Collected data
━━━━━━━━━━━━━━━━━━━━━━━━━━━━━━

-- ==== Sys2Proof/Certificates/Slice0/Obligations.lean ====
section
/-! DEFINITION. The statements for the provers, one definition each. Each docstring names the rule it formalises. -/

open Sys2Proof Sys2Proof.Machine Sys2Proof.Safety

/-- The decoder reads the six printed command words, and rejects four printed illegal words by name (30_encoding.md
section 3 (opcode map); 95_test_vectors.md E1 to E5). -/
def Obligations.DecodeReadsPrintedWords : Prop :=
  decode 0x00000001#32 = .ok .crc32Calc ∧ decode 0x00000002#32 = .ok .crc32Check
    ∧ decode 0x00000003#32 = .ok .crc16Calc ∧ decode 0x00000004#32 = .ok .crc16Check
    ∧ decode 0x00000005#32 = .ok .bcdDecode ∧ decode 0x00000006#32 = .ok .pbDecode
    ∧ decode 0x00000000#32 = .error .unknownOpcode ∧ decode 0x00000007#32 = .error .unknownOpcode
    ∧ decode 0x00000101#32 = .error .reservedBitsSet ∧ decode 0x80000002#32 = .error .reservedBitsSet

/-- Decoding the encoding of an instruction gives it back (30_encoding.md section 3 (R92, R93)). -/
def Obligations.DecodeOfEncode : Prop :=
  ∀ i : Instr, decode (encode i) = .ok i

/-- A command word is legal exactly when it is one of the six match words (R92). -/
def Obligations.LegalWordsAreTheOpcodeMap : Prop :=
  ∀ c : Word,
    (∀ i : Instr, decode c = .ok i ↔ c.toNat = matchWord i)
      ∧ ((∃ i, decode c = .ok i) ↔ c.toNat / 256 = 0 ∧ 1 ≤ c.toNat % 256 ∧ c.toNat % 256 ≤ 6)
      ∧ (legalWord c = true ↔ ∃ i, decode c = .ok i)

/-- An illegal command word completes with CODE 1 and has no other effect (R94; R115). -/
def Obligations.IllegalWordCompletesWithCodeOne : Prop :=
  ∀ (s : State) (p : Pending), s.pending = some p →
    (p.word.toNat / 256 ≠ 0 ∨ p.word.toNat % 256 = 0 ∨ 7 ≤ p.word.toNat % 256) →
    engineTurn s = .next
      { s with
        status := { s.status with code := .illegal, err := true, done := true, busy := false }
        pending := none }

/-- A step runs exec of the decoded instruction on the engine's turn, and the host's next access on the host's
(40_command_engine.md section 2 (R112); 40_command_engine.md R111; 10_state.md R38; 20_memory.md R74). -/
def Obligations.StepRunsTheNextAgentsTurn : Prop :=
  ∀ s : State, s.cfg.wf = true →
    (∀ (p : Pending) (i : Instr), s.pending = some p → decode p.word = .ok i →
      (s.turns = [] → step s = exec i s)
        ∧ ∀ ts, s.turns = .engine :: ts → step s = exec i { s with turns := ts })
    ∧ (s.turns = [] → s.pending.isSome = true → step s = engineTurn s)
    ∧ (∀ ts, s.turns = .engine :: ts → step s = engineTurn { s with turns := ts })
    ∧ (s.turns = [] → s.pending = none → s.program ≠ [] → step s = .next (hostTurn s))
    ∧ ∀ ts, s.turns = .host :: ts → step s = .next (hostTurn { s with turns := ts })

/-- With legal parameters no step faults or is refused (60_exceptions.md section 2 (R212); 60_exceptions.md section
4 (R214); 20_memory.md R63; 60_exceptions.md R219). -/
def Obligations.StepAlwaysAnswersNext : Prop :=
  ∀ s : State, s.cfg.wf = true → ∃ t, step s = .next t

/-- Parameters outside their legal ranges are refused by name (93_implementation_defined.md U6; 00_scope.md R7). -/
def Obligations.IllegalParametersAreRefused : Prop :=
  ∀ s : State, (s.cfg.bufSize % 4 ≠ 0 ∨ s.cfg.bufSize < 64 ∨ 65536 < s.cfg.bufSize ∨ 65436 < s.cfg.yearBase) →
    step s = .refused .illegalParameters ∧ ∀ i : Instr, exec i s = .refused .illegalParameters

/-- No step changes the parameters (10_state.md R43; 00_scope.md R7; 40_command_engine.md R124). -/
def Obligations.ParametersNeverChange : Prop :=
  ∀ s t : State, step s = .next t → t.cfg = s.cfg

━━━━━━━━━━━━━━━━━━━━━━━━━━━━━━

* Work required
Word for word, restate all of the data shown above.

* Exercise answer
-- ==== Sys2Proof/Certificates/Slice0/Obligations.lean ====
section
/-! DEFINITION. The statements for the provers, one definition each. Each docstring names the rule it formalises. -/

open Sys2Proof Sys2Proof.Machine Sys2Proof.Safety

/-- The decoder reads the six printed command words, and rejects four printed illegal words by name (30_encoding.md
section 3 (opcode map); 95_test_vectors.md E1 to E5). -/
def Obligations.DecodeReadsPrintedWords : Prop :=
  decode 0x00000001#32 = .ok .crc32Calc ∧ decode 0x00000002#32 = .ok .crc32Check
    ∧ decode 0x00000003#32 = .ok .crc16Calc ∧ decode 0x00000004#32 = .ok .crc16Check
    ∧ decode 0x00000005#32 = .ok .bcdDecode ∧ decode 0x00000006#32 = .ok .pbDecode
    ∧ decode 0x00000000#32 = .error .unknownOpcode ∧ decode 0x00000007#32 = .error .unknownOpcode
    ∧ decode 0x00000101#32 = .error .reservedBitsSet ∧ decode 0x80000002#32 = .error .reservedBitsSet

/-- Decoding the encoding of an instruction gives it back (30_encoding.md section 3 (R92, R93)). -/
def Obligations.DecodeOfEncode : Prop :=
  ∀ i : Instr, decode (encode i) = .ok i

/-- A command word is legal exactly when it is one of the six match words (R92). -/
def Obligations.LegalWordsAreTheOpcodeMap : Prop :=
  ∀ c : Word,
    (∀ i : Instr, decode c = .ok i ↔ c.toNat = matchWord i)
      ∧ ((∃ i, decode c = .ok i) ↔ c.toNat / 256 = 0 ∧ 1 ≤ c.toNat % 256 ∧ c.toNat % 256 ≤ 6)
      ∧ (legalWord c = true ↔ ∃ i, decode c = .ok i)

/-- An illegal command word completes with CODE 1 and has no other effect (R94; R115). -/
def Obligations.IllegalWordCompletesWithCodeOne : Prop :=
  ∀ (s : State) (p : Pending), s.pending = some p →
    (p.word.toNat / 256 ≠ 0 ∨ p.word.toNat % 256 = 0 ∨ 7 ≤ p.word.toNat % 256) →
    engineTurn s = .next
      { s with
        status := { s.status with code := .illegal, err := true, done := true, busy := false }
        pending := none }

/-- A step runs exec of the decoded instruction on the engine's turn, and the host's next access on the host's
(40_command_engine.md section 2 (R112); 40_command_engine.md R111; 10_state.md R38; 20_memory.md R74). -/
def Obligations.StepRunsTheNextAgentsTurn : Prop :=
  ∀ s : State, s.cfg.wf = true →
    (∀ (p : Pending) (i : Instr), s.pending = some p → decode p.word = .ok i →
      (s.turns = [] → step s = exec i s)
        ∧ ∀ ts, s.turns = .engine :: ts → step s = exec i { s with turns := ts })
    ∧ (s.turns = [] → s.pending.isSome = true → step s = engineTurn s)
    ∧ (∀ ts, s.turns = .engine :: ts → step s = engineTurn { s with turns := ts })
    ∧ (s.turns = [] → s.pending = none → s.program ≠ [] → step s = .next (hostTurn s))
    ∧ ∀ ts, s.turns = .host :: ts → step s = .next (hostTurn { s with turns := ts })

/-- With legal parameters no step faults or is refused (60_exceptions.md section 2 (R212); 60_exceptions.md section
4 (R214); 20_memory.md R63; 60_exceptions.md R219). -/
def Obligations.StepAlwaysAnswersNext : Prop :=
  ∀ s : State, s.cfg.wf = true → ∃ t, step s = .next t

/-- Parameters outside their legal ranges are refused by name (93_implementation_defined.md U6; 00_scope.md R7). -/
def Obligations.IllegalParametersAreRefused : Prop :=
  ∀ s : State, (s.cfg.bufSize % 4 ≠ 0 ∨ s.cfg.bufSize < 64 ∨ 65536 < s.cfg.bufSize ∨ 65436 < s.cfg.yearBase) →
    step s = .refused .illegalParameters ∧ ∀ i : Instr, exec i s = .refused .illegalParameters

/-- No step changes the parameters (10_state.md R43; 00_scope.md R7; 40_command_engine.md R124). -/
def Obligations.ParametersNeverChange : Prop :=
  ∀ s t : State, step s = .next t → t.cfg = s.cfg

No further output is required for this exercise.